Das kann ich gerne machen, habe dafür den Threadname mal etwas abgeändert.


----------



## BarschAngler1991

*AW: Einschätzung Big-Game lbs-Rutenklassen*

Laut der Seite wäre für einen Waller die maximale Line Class 130 Lbs. D.h. extrem starke Ruten. Was meint ihr wieviel LBS so eine -400gr Wallerrute hat? 30lbs? 50lbs? oder gar mehr?
Lg Chris


----------



## Seatrout

*AW: Einschätzung Big-Game lbs-Rutenklassen*

Ich hab das gerade mal getestet.
Also bei Rollen hab ich die 330 GTI getestet von penn.
also bremse dicht und mal an die waage.knappe 6 kilo.dann gibt sie schnur frei.
finde ich ganz schön schwach.
dann ne tica taurus 4000 is bei 4 kilo ende.
dann ne 25lbs rute nahmenhaftens herstellern.schaffen so alle etwa 15 kilo bei schöner biegung.


was denkt ihr darüber?

Gruß


----------



## Nordlichtangler

*AW: Einschätzung Big-Game lbs-Rutenklassen*



Seatrout schrieb:


> ...dann gibt sie schnur frei.
> finde ich ganz schön schwach.


In der Tat, bei Bremse dicht. |bigeyes |kopfkrat


----------



## Nordlichtangler

*AW: Einschätzung Big-Game lbs-Rutenklassen*



Marlin1 schrieb:


> Normalerweise werden die Bremsen der
> Multirollen auf 25 - 30 % der Angegebenen Schnurtragkraft eingestellt,
> das ist der Bereich in dem die Rute Aktion zeigen soll.

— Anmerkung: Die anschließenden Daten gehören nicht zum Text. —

-- ==== Sys2Proof/Machine/Ops.lean ====
section
/-! DEFINITION. The operations every meaning is made of: byte strings and blocks (00_scope.md R13, R14), MemRead and
MemWrite (R15), the entry of an error result and of a fault (60_exceptions.md R212, R218), and reset, the only thing that
undoes a fault (70_reset_and_hazards.md R240). -/

namespace Sys2Proof.Machine

/-! ### Byte strings and blocks -/

/-- The low byte of a 16-bit value (R14). -/
def lo8 (v : Half) : Byte := v.extractLsb' 0 8

/-- The high byte of a 16-bit value (R14). -/
def hi8 (v : Half) : Byte := v.extractLsb' 8 8

/-- The 16-bit value whose low byte is `lo`: `lo + 256 × hi` (R27, R53). -/
def halfOf (lo hi : Byte) : Half := hi ++ lo

/-- The block whose byte `k` is `f k`. -/
def mkBlock (f : Fin 16 → Byte) : Block128 :=
  #v[f 0, f 1, f 2, f 3, f 4, f 5, f 6, f 7, f 8, f 9, f 10, f 11, f 12, f 13, f 14, f 15]

/-- `zeros(16)` (R13). -/
def zeroBlock : Block128 := mkBlock fun _ => 0

/-- The exclusive or of two blocks, bytewise (R13, R204). -/
def xorBlock (a b : Block128) : Block128 := mkBlock fun k => a[k] ^^^ b[k]

/-- The exclusive or of two byte strings, as long as the shorter of them (R13). -/
def xorBytes (a b : Bytes) : Bytes := List.zipWith (· ^^^ ·) a b

/-- The leading 16 bytes of a byte string as a block, with zeros where it is shorter: `S ‖ zeros(16 − len(S))`
(R151, R155). -/
def blockOf (s : Bytes) : Block128 := mkBlock fun k => s.getD k.val 0

/-- Four bytes of a byte string as a device address (R193). -/
def devAddrOf (s : Bytes) : DevAddr := #v[s.getD 0 0, s.getD 1 0, s.getD 2 0, s.getD 3 0]

/-- `ceil(n/16)`, the number of blocks that `n` bytes are cut into (R15, R130). -/
def ceilBlocks (n : Nat) : Nat := (n + 15) / 16

/-! ### Buffers -/

/-- `BUF_CAP`: the offsets of a buffer are 0 to 254 (R10, R50). -/
def bufCap : Nat := 255

/-- What a byte that nothing has written reads as: `⊥` (R22, R39). -/
def Memory.unlisted (_ : Nat) : Option Byte := none

/-- The byte at an offset; `none` is `⊥` (R22). -/
def Memory.read : Memory → Nat → Option Byte
  | [], a => Memory.unlisted a
  | (x, v) :: rest, a => if x = a then some v else Memory.read rest a

/-- Make the byte at an offset written, and leave every other byte (R22, R56). -/
def Memory.write : Memory → Nat → Byte → Memory
  | [], a, b => [(a, b)]
  | (x, v) :: rest, a, b =>
    if a < x then (a, b) :: (x, v) :: rest
    else if a = x then (a, b) :: rest
    else (x, v) :: Memory.write rest a b

/-- `MemRead(BUF, off, n)` (R15); `none` where one of the bytes is `⊥`. -/
def Memory.readBytes (m : Memory) : Nat → Nat → Option Bytes
  | _, 0 => some []
  | off, n + 1 =>
    match m.read off, m.readBytes (off + 1) n with
    | some b, some rest => some (b :: rest)
    | _, _ => none

/-- `MemWrite(BUF, off, S)` (R15). -/
def Memory.writeBytes : Memory → Nat → Bytes → Memory
  | m, _, [] => m
  | m, off, b :: rest => Memory.writeBytes (m.write off b) (off + 1) rest

/-- The offsets of a list of cells are strictly rising and lie from `low` on, inside the buffer. -/
def Memory.risingFrom : Nat → Memory → Bool
  | _, [] => true
  | low, (x, _) :: rest => decide (low ≤ x) && decide (x < bufCap) && Memory.risingFrom (x + 1) rest

/-- The canonical form of a buffer: offsets strictly rising, all below 255 (R50). No cell can equal what an unlisted
byte reads as, since that is no value. -/
def Memory.wf (m : Memory) : Bool := Memory.risingFrom 0 m

/-- The buffer of a name (R50). -/
def State.buffer (s : State) : BufName → Memory
  | .pbuf => s.pbuf
  | .fbuf => s.fbuf

/-- Replace one buffer; the other keeps its bytes: "no offset of one aliases an offset of the other" (R50). -/
def State.setBuffer (s : State) (b : BufName) (m : Memory) : State :=
  match b with
  | .pbuf => { s with pbuf := m }
  | .fbuf => { s with fbuf := m }

/-! ### Taking an error, taking a fault, and reset -/

/-- `raise <Error>`: "It writes the error's code to STATUS.CODE, ends the command, and does nothing else" (R212).
Nothing is saved, so there is no return (R213). -/
def raiseError (e : ErrorCode) (s : State) : State :=
  { s with status := s.status.withCode (.error e) }

/-- `fault <Reason>`: sets STATUS.FAULT, "ends the action, and writes nothing else" (R218). -/
def takeFault (f : Fault) (s : State) : State :=
  { s with status := s.status.withFault f }

/-- `RESET` (R240): the state of R39, "the only thing that clears FAULT". The parameters of the engine are not changed
by it, and what the host has done and will do is not the engine's (log 1, log 3, log 4). -/
def resetEvent (s : State) : State :=
  { State.reset with config := s.config, pending := s.pending, received := s.received }

end Sys2Proof.Machine
end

Und diese Praxisdefinition von Marlin1 ist doch sogar anwendbar, verwertbar und  berechenbar, wenn man mal vereinfacht 33% = 1/3 der LineClass und das Aktion zeigen als kräftige Durchbiegung annimmt.


----------



## rhinefisher

*AW: Einschätzung Big-Game lbs-Rutenklassen*

Hi! Ist ja nun schon was älter, aber vielleich für den ein od. anderen noch von Interesse. Es gibt die "85/85" Regel; wenn man die Rute wagerecht einspannt und mit 85% der Gewichtsklasse belastet, soll der Winkel den die Rute beschreibt ca. 85Grad betragen. Man kann also ungefähr sagen das eine 30lbs Rute 9-10 mal so stark ist wie eine 3lbs Karpfenrute ist.
Ich spreche allerdings von "richtigen" BG Ruten - bei so 20 Euro Teilen sieht das ganz anders aus.. .
Petri!


----------



## Rausreißer

*AW: Einschätzung Big-Game lbs-Rutenklassen*

Die IGFA Regeln haben sich wenig geändert und sind aber im Netz neu hinterlegt:

http://www.igfa.org/Fish/INTERNATIONAL-ANGLING-RULES.aspx

  E.  ROD

  1. Rods must comply with sporting ethics and customs. Considerable latitude is allowed in the choice of a rod, but rods giving the angler an unfair advantage will be disqualified. This rule is intended to eliminate the use of unconventional rods.

  2. The rod tip must be a minimum of 40 inches (101.6 cm) in length. The rod butt cannot exceed 27 inches (68.58 cm) in length. These measurements must be made from a point directly beneath the center of the reel.  A curved butt is measured in a straight line. When the rod butt is placed in a gimbal, the measurement from the center of the reel seat to the pivot point of the gimbal can be no more than 27 inches.  (The above measurements do not apply to surfcasting rods.)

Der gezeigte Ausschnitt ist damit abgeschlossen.